A piece of rocket will indeed hit the Moon on March 4, but contrary to what had been announced, it is not a rocket from the American company, but rather a Chinese launcher, now say the experts.
Now designated: the stage of a Long March rocket that took off in 2014 for a mission named Chang’e 5-T1, as part of the Chinese space agency’s lunar exploration program.
The surprise announcement was made by astronomer Bill Gray, who first identified the future impact, and admitted his mistake this weekend.
This “good faith error” underlines “the problem posed by the lack of proper tracking of these objects in deep space”, for his part estimated on Twitter the astronomer Jonathan McDowell, who pleads for more regulation of space waste. .
The object in question had actually been misidentified several years ago when it was first detected, said Bill Gray, creator of software to calculate the trajectories of asteroids and other objects, used by NASA-funded observation programs.
“The object had the expected brightness, appeared at the expected time, and was moving in a consistent orbit,” he wrote. But “in retrospect, I should have observed some strange things regarding the orbit,” he acknowledged.
He now says he is “convinced” that the object in question “is actually the Chang’e 5-T1 rocket stage”.
This test mission was to prepare the subsequent Chang’e 5 mission, which brought samples of the Moon back to Earth.

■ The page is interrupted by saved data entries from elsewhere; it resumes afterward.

-- ==== Sys2Proof/Machine/HostLink.lean ====
section
/-! DEFINITION. The host link's registers that act (14 R358, R523): the service queues and the host enqueue. -/

namespace Sys2Proof.Machine

/-- A register of a VF block is set. -/
def State.setVf (s : State) (vf ofs : Nat) (v : Nat) : State := s.setReg (0x1_0000 + 0x100 * vf + ofs) (BitVec.ofNat 64 v)

/-- The number of records of a VF's service queue (14 R523). -/
def State.svcSize (s : State) (vf : Nat) : Nat := 2 ^ (fld (s.vfReg vf 0x60) 1 4 + 5)

/-- May a record be posted now: the queue is on, has room, and the Zenvex Link is up (23 R506)? -/
def State.svcRoom (s : State) (vf : Nat) : Bool :=
  (s.vfReg vf 0x60).getLsbD 0 && !s.zshut &&
    decide ((s.vfReg vf 0x68).toNat - (s.vfReg vf 0x70).toNat < s.svcSize vf)

/-- The bytes of a service record (10 R267). -/
def SvcReq.bytes (r : SvcReq) : List Byte :=
  bytesOf r.pc 6 ++ bytesOf r.code 2 ++ bytesOf r.token 8 ++ bytesOf r.arga.toNat 8 ++ bytesOf r.argb.toNat 8

/-- The slices whose home blocks stand for words of host memory. -/
def State.hostSlices (s : State) (pa n : Nat) : List Nat :=
  (s.slices.filter fun (e : Nat × Slice) => e.2.home.any fun b => b.inRegion pa n).map (·.1)

/-- The bytes of one 128-byte-or-larger region of host memory are brought up to date from the module's caches before a read
of it over the link (15 R388). -/
def State.hostSync (s : State) (pa n : Nat) : State := s.cleanHome fun b => b.inRegion pa n

/-- SERVICE_RECORD_POST: the first waiting record of a VF is posted; a ring that was empty makes an interrupt (14 R523). -/
def execServiceRecordPost (vf : Nat) (s : State) : Host.Outcome State Fault Refusal :=
  .next (match s.svcWait.find? fun r => r.vf == vf with
    | none => s
    | some r =>
      if !s.svcRoom vf then s
      else
        let head := (s.vfReg vf 0x68).toNat
        let at_ := fld (s.vfReg vf 0x58) 12 40 * 2 ^ 12 + 32 * (head % s.svcSize vf)
        let s := match s.svcOpen.find? fun o => o.2.1 == r.token with
          | some o => s.escort (s.coreOf o.2.2.crew) 32 true
          | none => s
        let s := { s with svcWait := s.svcWait.erase r, host := s.host.write at_ r.bytes }
        let s := if head = (s.vfReg vf 0x70).toNat then { s with outbox := s.outbox ++ [.interrupt] } else s
        s.setVf vf 0x68 ((head + 1) % 2 ^ 48))

/-- SVCTAIL: records consumed; a value above SVCHEAD or below the previous one is ignored (14 R523). -/
def execSvctail (vf : Nat) (v : Word) (s : State) : Host.Outcome State Fault Refusal :=
  .next (
    let n := fld v 0 48
    if (s.vfReg vf 0x68).toNat < n ∨ n < (s.vfReg vf 0x70).toNat then s else (s.setVf vf 0x70 n).vfTook vf)

/-- SVCVAL: the answer of the open request that SVCTOK names (14 R523); one that is not posted yet is not open to the host
driver. -/
def execSvcval (vf : Nat) (v : Word) (s : State) : Host.Outcome State Fault Refusal :=
  .next (
    let tok := (s.vfReg vf 0x78).toNat
    let posted := !s.svcWait.any fun r => r.token == tok
    match s.svcOpen.find? fun o => o.1 == vf && o.2.1 == tok with
    | none => s
    | some o =>
      if !posted then s
      else ({ s with svcOpen := s.svcOpen.filter fun p => p != o }.giveAnswer o.2.2 v).vfTook vf)

/-- HENQ: an enqueue begins, unless one is in progress or the link is down (14 R358, 23 R506). -/
def execHenq (vf : Nat) (v : Word) (s : State) : Host.Outcome State Fault Refusal :=
  .next (
    if (s.vfReg vf 0x48).getLsbD 63 || s.zdown.isSome then s
    else
      let s := (s.setVf vf 0x48 (2 ^ 63)).vfTook vf
      { s with henq := s.henq.filter (fun (p : Nat × Word) => p.1 != vf) ++ [(vf, v)] }.send (.henqRecordRead vf v))

/-- HENQ_RECORD_READ: the record is read over the link and appended, or the enqueue ends (14 R358). -/
def execHenqRecordRead (vf : Nat) (v : Word) (s : State) : Host.Outcome State Fault Refusal :=
  .next (
    let w := s
    let s := { s with henq := s.henq.filter fun (p : Nat × Word) => p.1 != vf }
    match s.queue? (fld v 0 12) with
    | none => s.hstat vf 2 0 0
    | some q =>
      if q.vf ≠ vf ∨ !q.host then s.hstat vf 2 0 0
      else
        let pa := fld v 16 48 * 16
        w.unlessMoves (w.hostSlices pa q.size) (.henqRecordRead vf v) <|   -- 24 R513
        let s := s.hostSync pa q.size
        if (wordPieces pa q.size).any fun p => s.backPoison .host p.1 then s.hstat vf 3 0 0
        else s.send (.queueAppendAtHome {
          src := .henq vf, recs := [{ lane := 0, queue := q.num, bytes := s.host.read pa q.size }] }))

end Sys2Proof.Machine
end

The clarification of this misunderstanding was triggered by an e-mail from a NASA employee, said Bill Gray.
The US space agency said in late January that it would attempt to observe the crater that will be formed by the explosion of the object, thanks to its probe currently orbiting the moon, the Lunar Reconnaissance Orbiter (LRO).
NASA called the event an “exhilarating research opportunity.” Studying the crater formed might indeed make it possible to advance selenology, the scientific study of the Moon.
Rocket stages have been hurled once morest the Moon for scientific purposes in the past, but this is the first unintended collision detected.